* [Goal of the exercise]: Write the records out again, exactly as they stand below.

── Extracted records ──

-- ==== Sys2Proof/Machine/VectorInt.lean ====
section
/-! DEFINITION. Vector integer arithmetic, majors 0x0C to 0x0E (R125-R128). -/
namespace Sys2Proof.Machine

/-- VDIV per element (R123, R127): by zero all ones; the minimum by -1 wraps, or is the maximum under SAT. -/
def vDiv (t : Nat) (sat : Bool) (x y : Int) : Int :=
  if y = 0 then -1
  else if elSigned t && decide (x = elMin true (elW t)) && decide (y = -1) && sat then elMax true (elW t)
  else x.tdiv y

/-- A form of two sources. -/
def State.vec2 (s : State) (e ok : Bool) (d a b : BitVec 6) (tag : TagRule)
    (f : Word64 → Word64 → Word64 → Word64) : State :=
  s.vec e ok d.toNat [a.toNat, b.toNat] tag fun s l => f (s.opnd a.toNat l) (s.opnd b.toNat l) 0

/-- A form of two sources that reads the old destination too. -/
def State.vec3 (s : State) (e ok : Bool) (d a b : BitVec 6) (f : Word64 → Word64 → Word64 → Word64) : State :=
  s.vec e ok d.toNat [a.toNat, b.toNat, d.toNat] .conc fun s l =>
    f (s.opnd a.toNat l) (s.opnd b.toNat l) (s.opnd d.toNat l)

/-- A form of one source. -/
def State.vec1 (s : State) (e ok : Bool) (d a : BitVec 6) (tag : TagRule) (f : Word64 → Word64) : State :=
  s.vec e ok d.toNat [a.toNat] tag fun s l => f (s.opnd a.toNat l)

/-- R127. -/
def execVadd (e : Bool) (d a b : BitVec 6) (s : State) : Out :=
  issue s fun s => s.vec2 e (clsI64 s.ty) d a b (if s.tagTypes then .linV d.toNat a.toNat b.toNat false s.wide else .conc) (mapInt s.ty s.sat (fun x y _ => x + y))

/-- R127. -/
def execVsub (e : Bool) (d a b : BitVec 6) (s : State) : Out :=
  issue s fun s => s.vec2 e (clsI64 s.ty) d a b (if s.tagTypes then .linV d.toNat a.toNat b.toNat true s.wide else .conc) (mapInt s.ty s.sat (fun x y _ => x - y))

/-- R127. -/
def execVmul (e : Bool) (d a b : BitVec 6) (s : State) : Out :=
  issue s fun s => s.vec2 e (clsI s.ty) d a b .conc (mapInt s.ty s.sat (fun x y _ => x * y))

/-- R127. -/
def execVmulh (e : Bool) (d a b : BitVec 6) (s : State) : Out :=
  issue s fun s => s.vec2 e (clsI s.ty) d a b .conc (mapInt s.ty false (fun x y _ => x * y / 2 ^ elW s.ty))

/-- R127. -/
def execVand (e : Bool) (d a b : BitVec 6) (s : State) : Out :=
  issue s fun s => s.vec2 e true d a b .conc (mapEl s.ty (fun x y _ => x &&& y))

/-- R127. -/
def execVor (e : Bool) (d a b : BitVec 6) (s : State) : Out :=
  issue s fun s => s.vec2 e true d a b .conc (mapEl s.ty (fun x y _ => x ||| y))

/-- R127. -/
def execVxor (e : Bool) (d a b : BitVec 6) (s : State) : Out :=
  issue s fun s => s.vec2 e true d a b .conc (mapEl s.ty (fun x y _ => x ^^^ y))

/-- R127. -/
def execVshl (e : Bool) (d a b : BitVec 6) (s : State) : Out :=
  issue s fun s => s.vec2 e (clsI64 s.ty) d a b .conc (mapEl s.ty (fun x y _ => x <<< (y % elW s.ty)))

/-- R127. -/
def execVshr (e : Bool) (d a b : BitVec 6) (s : State) : Out :=
  issue s fun s => s.vec2 e (clsI64 s.ty) d a b .conc (mapEl s.ty (fun x y _ => x >>> (y % elW s.ty)))

/-- R127. -/
def execVsra (e : Bool) (d a b : BitVec 6) (s : State) : Out :=
  issue s fun s => s.vec2 e (clsI64 s.ty) d a b .conc (mapEl s.ty (fun x y _ => wrapTo (elW s.ty) (elInt true (elW s.ty) x / 2 ^ (y % elW s.ty))))

/-- R127. -/
def execVmin (e : Bool) (d a b : BitVec 6) (s : State) : Out :=
  issue s fun s => s.vec2 e (clsI s.ty) d a b .conc (mapInt s.ty false (fun x y _ => min x y))

/-- R127. -/
def execVmax (e : Bool) (d a b : BitVec 6) (s : State) : Out :=
  issue s fun s => s.vec2 e (clsI s.ty) d a b .conc (mapInt s.ty false (fun x y _ => max x y))

/-- R127. -/
def execVavg (e : Bool) (d a b : BitVec 6) (s : State) : Out :=
  issue s fun s => s.vec2 e (clsI s.ty) d a b .conc (mapInt s.ty false (fun x y _ => (x + y + 1) / 2))

/-- R127. -/
def execVdiv (e : Bool) (d a b : BitVec 6) (s : State) : Out :=
  issue s fun s => s.vec2 e (clsI s.ty) d a b .conc (mapInt s.ty false (fun x y _ => vDiv s.ty s.sat x y))

/-- R127. -/
def execVrem (e : Bool) (d a b : BitVec 6) (s : State) : Out :=
  issue s fun s => s.vec2 e (clsI s.ty) d a b .conc (mapInt s.ty false (fun x y _ => if y = 0 then x else x.tmod y))

/-- R127. -/
def execVmad (e : Bool) (d a b : BitVec 6) (s : State) : Out :=
  issue s fun s => s.vec3 e (clsI s.ty) d a b (mapInt s.ty s.sat (fun x y z => x * y + z))

/-- R127. -/
def execVbsel (e : Bool) (d a b : BitVec 6) (s : State) : Out :=
  issue s fun s => s.vec3 e true d a b (mapEl s.ty (fun x y z => (z &&& x) ||| ((2 ^ elW s.ty - 1 - z) &&& y)))

/-- R127. -/
def execVnot (e : Bool) (d a : BitVec 6) (s : State) : Out :=
  issue s fun s => s.vec1 e true d a .conc fun x => mapEl s.ty (fun x _ _ => 2 ^ elW s.ty - 1 - x) x 0 0

/-- R127. -/
def execVabs (e : Bool) (d a : BitVec 6) (s : State) : Out :=
  issue s fun s => s.vec1 e (clsI s.ty) d a .conc fun x => mapInt s.ty s.sat (fun x _ _ => if x < 0 then -x else x) x 0 0

/-- R127. -/
def execVneg (e : Bool) (d a : BitVec 6) (s : State) : Out :=
  issue s fun s => s.vec1 e (clsI s.ty) d a .conc fun x => mapInt s.ty s.sat (fun x _ _ => -x) x 0 0

/-- R127. -/
def execVmov (e : Bool) (d a : BitVec 6) (s : State) : Out :=
  issue s fun s => s.vec1 e true d a (.movV d.toNat a.toNat s.wide) fun x => x

/-- R127. -/
def execVpopc (e : Bool) (d a : BitVec 6) (s : State) : Out :=
  issue s fun s => s.vec1 e (clsI s.ty) d a .conc fun x => mapEl s.ty (fun x _ _ => popc (BitVec.ofNat 32 x)) x 0 0

/-- R127. -/
def execVclz (e : Bool) (d a : BitVec 6) (s : State) : Out :=
  issue s fun s => s.vec1 e (clsI s.ty) d a .conc fun x => mapEl s.ty (fun x _ _ => clz (elW s.ty) x) x 0 0

/-- R128: the exact signed immediate in every element. -/
def execVaddi (e : Bool) (d a : BitVec 6) (i : BitVec 13) (s : State) : Out :=
  issue s fun s => s.vec1 e (clsI64 s.ty) d a
    (if s.tagTypes then .immV d.toNat a.toNat (i.signExtend 64) s.wide else .conc)
    fun x => mapInt s.ty s.sat (fun x _ _ => x + i.toInt) x 0 0

/-- R128. -/
def execVli (e : Bool) (d : BitVec 6) (i : BitVec 13) (s : State) : Out :=
  issue s fun s => s.vec e true d.toNat [] .conc fun s _ => mapEl s.ty (fun _ _ _ => wrapTo (elW s.ty) i.toInt) 0 0 0

end Sys2Proof.Machine
end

───

* [Task result]:
-- ==== Sys2Proof/Machine/VectorInt.lean ====
section
/-! DEFINITION. Vector integer arithmetic, majors 0x0C to 0x0E (R125-R128). -/
namespace Sys2Proof.Machine

/-- VDIV per element (R123, R127): by zero all ones; the minimum by -1 wraps, or is the maximum under SAT. -/
def vDiv (t : Nat) (sat : Bool) (x y : Int) : Int :=
  if y = 0 then -1
  else if elSigned t && decide (x = elMin true (elW t)) && decide (y = -1) && sat then elMax true (elW t)
  else x.tdiv y

/-- A form of two sources. -/
def State.vec2 (s : State) (e ok : Bool) (d a b : BitVec 6) (tag : TagRule)
    (f : Word64 → Word64 → Word64 → Word64) : State :=
  s.vec e ok d.toNat [a.toNat, b.toNat] tag fun s l => f (s.opnd a.toNat l) (s.opnd b.toNat l) 0

/-- A form of two sources that reads the old destination too. -/
def State.vec3 (s : State) (e ok : Bool) (d a b : BitVec 6) (f : Word64 → Word64 → Word64 → Word64) : State :=
  s.vec e ok d.toNat [a.toNat, b.toNat, d.toNat] .conc fun s l =>
    f (s.opnd a.toNat l) (s.opnd b.toNat l) (s.opnd d.toNat l)

/-- A form of one source. -/
def State.vec1 (s : State) (e ok : Bool) (d a : BitVec 6) (tag : TagRule) (f : Word64 → Word64) : State :=
  s.vec e ok d.toNat [a.toNat] tag fun s l => f (s.opnd a.toNat l)

/-- R127. -/
def execVadd (e : Bool) (d a b : BitVec 6) (s : State) : Out :=
  issue s fun s => s.vec2 e (clsI64 s.ty) d a b (if s.tagTypes then .linV d.toNat a.toNat b.toNat false s.wide else .conc) (mapInt s.ty s.sat (fun x y _ => x + y))

/-- R127. -/
def execVsub (e : Bool) (d a b : BitVec 6) (s : State) : Out :=
  issue s fun s => s.vec2 e (clsI64 s.ty) d a b (if s.tagTypes then .linV d.toNat a.toNat b.toNat true s.wide else .conc) (mapInt s.ty s.sat (fun x y _ => x - y))

/-- R127. -/
def execVmul (e : Bool) (d a b : BitVec 6) (s : State) : Out :=
  issue s fun s => s.vec2 e (clsI s.ty) d a b .conc (mapInt s.ty s.sat (fun x y _ => x * y))

/-- R127. -/
def execVmulh (e : Bool) (d a b : BitVec 6) (s : State) : Out :=
  issue s fun s => s.vec2 e (clsI s.ty) d a b .conc (mapInt s.ty false (fun x y _ => x * y / 2 ^ elW s.ty))

/-- R127. -/
def execVand (e : Bool) (d a b : BitVec 6) (s : State) : Out :=
  issue s fun s => s.vec2 e true d a b .conc (mapEl s.ty (fun x y _ => x &&& y))

/-- R127. -/
def execVor (e : Bool) (d a b : BitVec 6) (s : State) : Out :=
  issue s fun s => s.vec2 e true d a b .conc (mapEl s.ty (fun x y _ => x ||| y))

/-- R127. -/
def execVxor (e : Bool) (d a b : BitVec 6) (s : State) : Out :=
  issue s fun s => s.vec2 e true d a b .conc (mapEl s.ty (fun x y _ => x ^^^ y))

/-- R127. -/
def execVshl (e : Bool) (d a b : BitVec 6) (s : State) : Out :=
  issue s fun s => s.vec2 e (clsI64 s.ty) d a b .conc (mapEl s.ty (fun x y _ => x <<< (y % elW s.ty)))

/-- R127. -/
def execVshr (e : Bool) (d a b : BitVec 6) (s : State) : Out :=
  issue s fun s => s.vec2 e (clsI64 s.ty) d a b .conc (mapEl s.ty (fun x y _ => x >>> (y % elW s.ty)))

/-- R127. -/
def execVsra (e : Bool) (d a b : BitVec 6) (s : State) : Out :=
  issue s fun s => s.vec2 e (clsI64 s.ty) d a b .conc (mapEl s.ty (fun x y _ => wrapTo (elW s.ty) (elInt true (elW s.ty) x / 2 ^ (y % elW s.ty))))

/-- R127. -/
def execVmin (e : Bool) (d a b : BitVec 6) (s : State) : Out :=
  issue s fun s => s.vec2 e (clsI s.ty) d a b .conc (mapInt s.ty false (fun x y _ => min x y))

/-- R127. -/
def execVmax (e : Bool) (d a b : BitVec 6) (s : State) : Out :=
  issue s fun s => s.vec2 e (clsI s.ty) d a b .conc (mapInt s.ty false (fun x y _ => max x y))

/-- R127. -/
def execVavg (e : Bool) (d a b : BitVec 6) (s : State) : Out :=
  issue s fun s => s.vec2 e (clsI s.ty) d a b .conc (mapInt s.ty false (fun x y _ => (x + y + 1) / 2))

/-- R127. -/
def execVdiv (e : Bool) (d a b : BitVec 6) (s : State) : Out :=
  issue s fun s => s.vec2 e (clsI s.ty) d a b .conc (mapInt s.ty false (fun x y _ => vDiv s.ty s.sat x y))

/-- R127. -/
def execVrem (e : Bool) (d a b : BitVec 6) (s : State) : Out :=
  issue s fun s => s.vec2 e (clsI s.ty) d a b .conc (mapInt s.ty false (fun x y _ => if y = 0 then x else x.tmod y))

/-- R127. -/
def execVmad (e : Bool) (d a b : BitVec 6) (s : State) : Out :=
  issue s fun s => s.vec3 e (clsI s.ty) d a b (mapInt s.ty s.sat (fun x y z => x * y + z))

/-- R127. -/
def execVbsel (e : Bool) (d a b : BitVec 6) (s : State) : Out :=
  issue s fun s => s.vec3 e true d a b (mapEl s.ty (fun x y z => (z &&& x) ||| ((2 ^ elW s.ty - 1 - z) &&& y)))

/-- R127. -/
def execVnot (e : Bool) (d a : BitVec 6) (s : State) : Out :=
  issue s fun s => s.vec1 e true d a .conc fun x => mapEl s.ty (fun x _ _ => 2 ^ elW s.ty - 1 - x) x 0 0

/-- R127. -/
def execVabs (e : Bool) (d a : BitVec 6) (s : State) : Out :=
  issue s fun s => s.vec1 e (clsI s.ty) d a .conc fun x => mapInt s.ty s.sat (fun x _ _ => if x < 0 then -x else x) x 0 0

/-- R127. -/
def execVneg (e : Bool) (d a : BitVec 6) (s : State) : Out :=
  issue s fun s => s.vec1 e (clsI s.ty) d a .conc fun x => mapInt s.ty s.sat (fun x _ _ => -x) x 0 0

/-- R127. -/
def execVmov (e : Bool) (d a : BitVec 6) (s : State) : Out :=
  issue s fun s => s.vec1 e true d a (.movV d.toNat a.toNat s.wide) fun x => x

/-- R127. -/
def execVpopc (e : Bool) (d a : BitVec 6) (s : State) : Out :=
  issue s fun s => s.vec1 e (clsI s.ty) d a .conc fun x => mapEl s.ty (fun x _ _ => popc (BitVec.ofNat 32 x)) x 0 0

/-- R127. -/
def execVclz (e : Bool) (d a : BitVec 6) (s : State) : Out :=
  issue s fun s => s.vec1 e (clsI s.ty) d a .conc fun x => mapEl s.ty (fun x _ _ => clz (elW s.ty) x) x 0 0

/-- R128: the exact signed immediate in every element. -/
def execVaddi (e : Bool) (d a : BitVec 6) (i : BitVec 13) (s : State) : Out :=
  issue s fun s => s.vec1 e (clsI64 s.ty) d a
    (if s.tagTypes then .immV d.toNat a.toNat (i.signExtend 64) s.wide else .conc)
    fun x => mapInt s.ty s.sat (fun x _ _ => x + i.toInt) x 0 0

/-- R128. -/
def execVli (e : Bool) (d : BitVec 6) (i : BitVec 13) (s : State) : Out :=
  issue s fun s => s.vec e true d.toNat [] .conc fun s _ => mapEl s.ty (fun _ _ _ => wrapTo (elW s.ty) i.toInt) 0 0 0

end Sys2Proof.Machine
end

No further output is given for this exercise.